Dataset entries
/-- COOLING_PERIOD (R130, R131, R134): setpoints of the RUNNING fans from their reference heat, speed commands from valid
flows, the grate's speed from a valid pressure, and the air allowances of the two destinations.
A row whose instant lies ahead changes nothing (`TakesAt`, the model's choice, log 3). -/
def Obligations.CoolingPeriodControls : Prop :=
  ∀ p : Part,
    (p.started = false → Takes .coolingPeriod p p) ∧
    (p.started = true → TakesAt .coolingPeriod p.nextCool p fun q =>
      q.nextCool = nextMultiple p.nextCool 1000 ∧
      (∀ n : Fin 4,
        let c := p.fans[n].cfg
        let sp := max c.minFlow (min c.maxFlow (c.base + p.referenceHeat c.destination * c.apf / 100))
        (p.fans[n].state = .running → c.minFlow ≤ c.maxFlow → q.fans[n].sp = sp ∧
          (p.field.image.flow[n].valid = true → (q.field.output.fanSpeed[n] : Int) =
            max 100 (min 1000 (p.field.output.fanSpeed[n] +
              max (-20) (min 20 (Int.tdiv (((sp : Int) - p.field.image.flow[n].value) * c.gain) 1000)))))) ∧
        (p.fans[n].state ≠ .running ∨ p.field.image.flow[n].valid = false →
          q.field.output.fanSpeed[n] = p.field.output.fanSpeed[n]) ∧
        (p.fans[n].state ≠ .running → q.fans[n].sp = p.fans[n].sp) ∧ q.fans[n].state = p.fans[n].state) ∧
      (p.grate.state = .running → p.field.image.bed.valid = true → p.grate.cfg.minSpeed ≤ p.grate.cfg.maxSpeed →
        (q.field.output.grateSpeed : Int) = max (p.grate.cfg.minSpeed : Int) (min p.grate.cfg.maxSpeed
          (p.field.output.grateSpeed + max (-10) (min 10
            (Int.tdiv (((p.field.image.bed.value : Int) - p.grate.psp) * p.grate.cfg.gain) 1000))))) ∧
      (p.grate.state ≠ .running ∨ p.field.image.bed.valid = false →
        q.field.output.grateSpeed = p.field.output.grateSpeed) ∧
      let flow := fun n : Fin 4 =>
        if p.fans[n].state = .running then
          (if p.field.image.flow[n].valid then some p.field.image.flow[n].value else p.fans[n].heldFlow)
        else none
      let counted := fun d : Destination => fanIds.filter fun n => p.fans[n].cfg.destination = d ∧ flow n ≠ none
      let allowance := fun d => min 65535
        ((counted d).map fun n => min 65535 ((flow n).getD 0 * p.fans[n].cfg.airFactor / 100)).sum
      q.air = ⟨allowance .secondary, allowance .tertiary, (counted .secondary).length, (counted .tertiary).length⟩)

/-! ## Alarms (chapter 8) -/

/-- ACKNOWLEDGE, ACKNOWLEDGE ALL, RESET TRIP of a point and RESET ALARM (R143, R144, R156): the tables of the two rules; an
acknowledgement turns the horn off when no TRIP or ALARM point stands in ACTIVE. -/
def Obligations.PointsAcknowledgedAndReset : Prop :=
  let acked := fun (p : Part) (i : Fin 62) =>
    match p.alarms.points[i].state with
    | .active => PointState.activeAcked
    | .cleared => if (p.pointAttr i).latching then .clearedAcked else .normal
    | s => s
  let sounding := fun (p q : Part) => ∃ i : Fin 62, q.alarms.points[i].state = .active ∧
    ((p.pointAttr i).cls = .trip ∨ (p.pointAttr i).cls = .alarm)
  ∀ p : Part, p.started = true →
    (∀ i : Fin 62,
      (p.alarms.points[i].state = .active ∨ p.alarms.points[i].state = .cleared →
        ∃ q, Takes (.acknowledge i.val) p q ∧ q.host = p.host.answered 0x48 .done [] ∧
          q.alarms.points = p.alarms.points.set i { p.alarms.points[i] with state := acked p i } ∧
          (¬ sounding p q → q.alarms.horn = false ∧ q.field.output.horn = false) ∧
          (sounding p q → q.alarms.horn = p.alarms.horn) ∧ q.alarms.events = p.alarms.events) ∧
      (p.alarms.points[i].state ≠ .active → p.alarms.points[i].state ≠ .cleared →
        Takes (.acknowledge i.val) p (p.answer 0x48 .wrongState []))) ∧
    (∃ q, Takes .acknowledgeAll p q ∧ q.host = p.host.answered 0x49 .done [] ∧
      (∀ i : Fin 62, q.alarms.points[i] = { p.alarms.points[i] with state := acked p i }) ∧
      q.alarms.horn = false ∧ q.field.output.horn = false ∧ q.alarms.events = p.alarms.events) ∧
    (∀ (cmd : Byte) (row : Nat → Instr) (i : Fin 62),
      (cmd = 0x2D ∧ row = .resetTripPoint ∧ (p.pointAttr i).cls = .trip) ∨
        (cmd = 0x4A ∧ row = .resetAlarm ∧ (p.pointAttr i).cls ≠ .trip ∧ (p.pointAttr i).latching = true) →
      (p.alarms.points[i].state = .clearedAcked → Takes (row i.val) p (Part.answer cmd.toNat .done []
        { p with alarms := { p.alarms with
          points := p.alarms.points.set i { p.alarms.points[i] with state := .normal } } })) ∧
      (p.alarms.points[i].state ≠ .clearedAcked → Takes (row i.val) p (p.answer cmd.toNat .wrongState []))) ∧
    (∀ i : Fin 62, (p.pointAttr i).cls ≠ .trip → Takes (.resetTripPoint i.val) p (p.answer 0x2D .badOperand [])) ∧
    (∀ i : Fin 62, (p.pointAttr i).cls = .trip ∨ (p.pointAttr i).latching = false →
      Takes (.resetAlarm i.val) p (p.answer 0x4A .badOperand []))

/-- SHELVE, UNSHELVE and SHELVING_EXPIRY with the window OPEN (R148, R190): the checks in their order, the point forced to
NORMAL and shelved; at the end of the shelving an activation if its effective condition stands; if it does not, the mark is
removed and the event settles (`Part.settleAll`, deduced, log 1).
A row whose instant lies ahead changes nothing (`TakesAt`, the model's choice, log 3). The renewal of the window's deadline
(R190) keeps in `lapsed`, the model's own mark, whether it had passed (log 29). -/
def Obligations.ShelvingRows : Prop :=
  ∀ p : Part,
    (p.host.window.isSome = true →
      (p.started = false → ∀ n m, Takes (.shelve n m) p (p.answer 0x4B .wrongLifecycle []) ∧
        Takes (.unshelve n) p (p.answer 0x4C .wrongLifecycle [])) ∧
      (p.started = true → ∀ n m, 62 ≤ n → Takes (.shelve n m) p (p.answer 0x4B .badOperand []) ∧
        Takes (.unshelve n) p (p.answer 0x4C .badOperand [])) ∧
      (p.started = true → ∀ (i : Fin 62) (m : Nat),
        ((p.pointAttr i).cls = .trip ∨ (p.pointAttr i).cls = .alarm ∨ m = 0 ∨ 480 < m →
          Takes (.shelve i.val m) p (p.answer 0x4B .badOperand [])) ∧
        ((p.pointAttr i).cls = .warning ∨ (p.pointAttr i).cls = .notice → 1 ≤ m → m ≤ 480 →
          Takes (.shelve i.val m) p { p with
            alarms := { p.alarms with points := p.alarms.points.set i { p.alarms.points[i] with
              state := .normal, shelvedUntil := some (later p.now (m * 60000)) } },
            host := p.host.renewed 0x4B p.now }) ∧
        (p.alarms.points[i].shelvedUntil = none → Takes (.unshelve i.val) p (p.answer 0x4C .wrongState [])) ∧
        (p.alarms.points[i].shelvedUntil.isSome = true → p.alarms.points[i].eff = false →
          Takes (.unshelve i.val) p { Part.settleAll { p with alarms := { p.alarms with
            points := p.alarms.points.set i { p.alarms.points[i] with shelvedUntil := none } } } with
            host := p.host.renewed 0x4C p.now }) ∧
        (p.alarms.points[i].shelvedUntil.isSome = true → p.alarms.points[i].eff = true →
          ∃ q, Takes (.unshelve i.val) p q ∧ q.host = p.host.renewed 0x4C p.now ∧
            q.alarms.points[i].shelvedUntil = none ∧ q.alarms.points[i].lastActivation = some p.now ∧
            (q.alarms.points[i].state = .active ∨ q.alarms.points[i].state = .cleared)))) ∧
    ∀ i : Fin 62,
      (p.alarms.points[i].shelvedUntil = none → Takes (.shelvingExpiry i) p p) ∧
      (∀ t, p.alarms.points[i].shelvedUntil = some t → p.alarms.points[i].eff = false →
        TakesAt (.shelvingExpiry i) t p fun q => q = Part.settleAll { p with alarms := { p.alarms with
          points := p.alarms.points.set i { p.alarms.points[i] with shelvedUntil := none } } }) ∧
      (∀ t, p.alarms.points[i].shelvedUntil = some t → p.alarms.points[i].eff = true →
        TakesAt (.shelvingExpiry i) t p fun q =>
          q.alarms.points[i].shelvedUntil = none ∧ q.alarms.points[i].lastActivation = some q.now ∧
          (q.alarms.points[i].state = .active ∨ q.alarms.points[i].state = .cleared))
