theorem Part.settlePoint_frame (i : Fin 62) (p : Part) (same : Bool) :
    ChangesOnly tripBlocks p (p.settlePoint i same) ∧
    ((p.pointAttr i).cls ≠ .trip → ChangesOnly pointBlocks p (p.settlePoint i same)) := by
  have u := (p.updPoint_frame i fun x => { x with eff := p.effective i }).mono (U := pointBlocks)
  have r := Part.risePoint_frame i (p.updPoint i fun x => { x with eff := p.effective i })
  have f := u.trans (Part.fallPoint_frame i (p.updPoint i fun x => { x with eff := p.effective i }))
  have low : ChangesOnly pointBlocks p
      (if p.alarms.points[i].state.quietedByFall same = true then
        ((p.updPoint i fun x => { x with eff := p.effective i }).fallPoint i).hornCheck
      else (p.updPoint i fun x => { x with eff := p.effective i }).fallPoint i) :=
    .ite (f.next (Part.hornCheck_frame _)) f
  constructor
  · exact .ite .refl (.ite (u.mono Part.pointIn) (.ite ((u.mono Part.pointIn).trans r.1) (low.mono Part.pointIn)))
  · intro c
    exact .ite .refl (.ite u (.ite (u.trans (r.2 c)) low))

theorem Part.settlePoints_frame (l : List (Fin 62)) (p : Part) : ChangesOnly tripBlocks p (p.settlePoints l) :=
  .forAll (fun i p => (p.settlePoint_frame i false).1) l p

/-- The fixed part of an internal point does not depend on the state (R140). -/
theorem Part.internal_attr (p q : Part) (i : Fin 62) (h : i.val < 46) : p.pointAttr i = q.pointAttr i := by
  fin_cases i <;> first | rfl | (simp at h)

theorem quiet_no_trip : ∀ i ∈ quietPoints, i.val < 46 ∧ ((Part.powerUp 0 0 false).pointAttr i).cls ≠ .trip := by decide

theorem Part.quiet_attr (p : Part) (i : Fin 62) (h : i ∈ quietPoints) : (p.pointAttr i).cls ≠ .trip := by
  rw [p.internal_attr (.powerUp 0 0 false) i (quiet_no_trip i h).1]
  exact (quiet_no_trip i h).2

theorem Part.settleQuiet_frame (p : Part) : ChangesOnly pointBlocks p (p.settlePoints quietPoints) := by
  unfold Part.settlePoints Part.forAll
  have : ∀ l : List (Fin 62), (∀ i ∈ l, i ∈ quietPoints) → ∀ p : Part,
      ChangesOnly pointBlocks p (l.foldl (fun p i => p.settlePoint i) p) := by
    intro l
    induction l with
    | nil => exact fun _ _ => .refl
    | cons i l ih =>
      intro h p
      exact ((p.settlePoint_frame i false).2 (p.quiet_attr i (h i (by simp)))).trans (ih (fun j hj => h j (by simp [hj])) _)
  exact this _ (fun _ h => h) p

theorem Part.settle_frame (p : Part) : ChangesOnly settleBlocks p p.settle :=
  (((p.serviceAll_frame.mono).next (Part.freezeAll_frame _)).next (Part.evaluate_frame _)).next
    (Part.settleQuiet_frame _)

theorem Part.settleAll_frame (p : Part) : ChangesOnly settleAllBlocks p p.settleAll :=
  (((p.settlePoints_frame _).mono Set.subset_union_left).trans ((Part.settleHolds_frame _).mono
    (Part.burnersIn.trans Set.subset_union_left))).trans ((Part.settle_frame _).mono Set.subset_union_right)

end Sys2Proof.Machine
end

— ASSIGNED TASK —
From the records above, repeat exactly the lines from the one with "let sp := max" through the one with "(p.grate.state ≠ .running", both included.

— RESPONSE TO THIS EXERCISE —
        let sp := max c.minFlow (min c.maxFlow (c.base + p.referenceHeat c.destination * c.apf / 100))
        (p.fans[n].state = .running → c.minFlow ≤ c.maxFlow → q.fans[n].sp = sp ∧
          (p.field.image.flow[n].valid = true → (q.field.output.fanSpeed[n] : Int) =
            max 100 (min 1000 (p.field.output.fanSpeed[n] +
              max (-20) (min 20 (Int.tdiv (((sp : Int) - p.field.image.flow[n].value) * c.gain) 1000)))))) ∧
        (p.fans[n].state ≠ .running ∨ p.field.image.flow[n].valid = false →
          q.field.output.fanSpeed[n] = p.field.output.fanSpeed[n]) ∧
        (p.fans[n].state ≠ .running → q.fans[n].sp = p.fans[n].sp) ∧ q.fans[n].state = p.fans[n].state) ∧
      (p.grate.state = .running → p.field.image.bed.valid = true → p.grate.cfg.minSpeed ≤ p.grate.cfg.maxSpeed →
        (q.field.output.grateSpeed : Int) = max (p.grate.cfg.minSpeed : Int) (min p.grate.cfg.maxSpeed
          (p.field.output.grateSpeed + max (-10) (min 10
            (Int.tdiv (((p.field.image.bed.value : Int) - p.grate.psp) * p.grate.cfg.gain) 1000))))) ∧
      (p.grate.state ≠ .running ∨ p.field.image.bed.valid = false →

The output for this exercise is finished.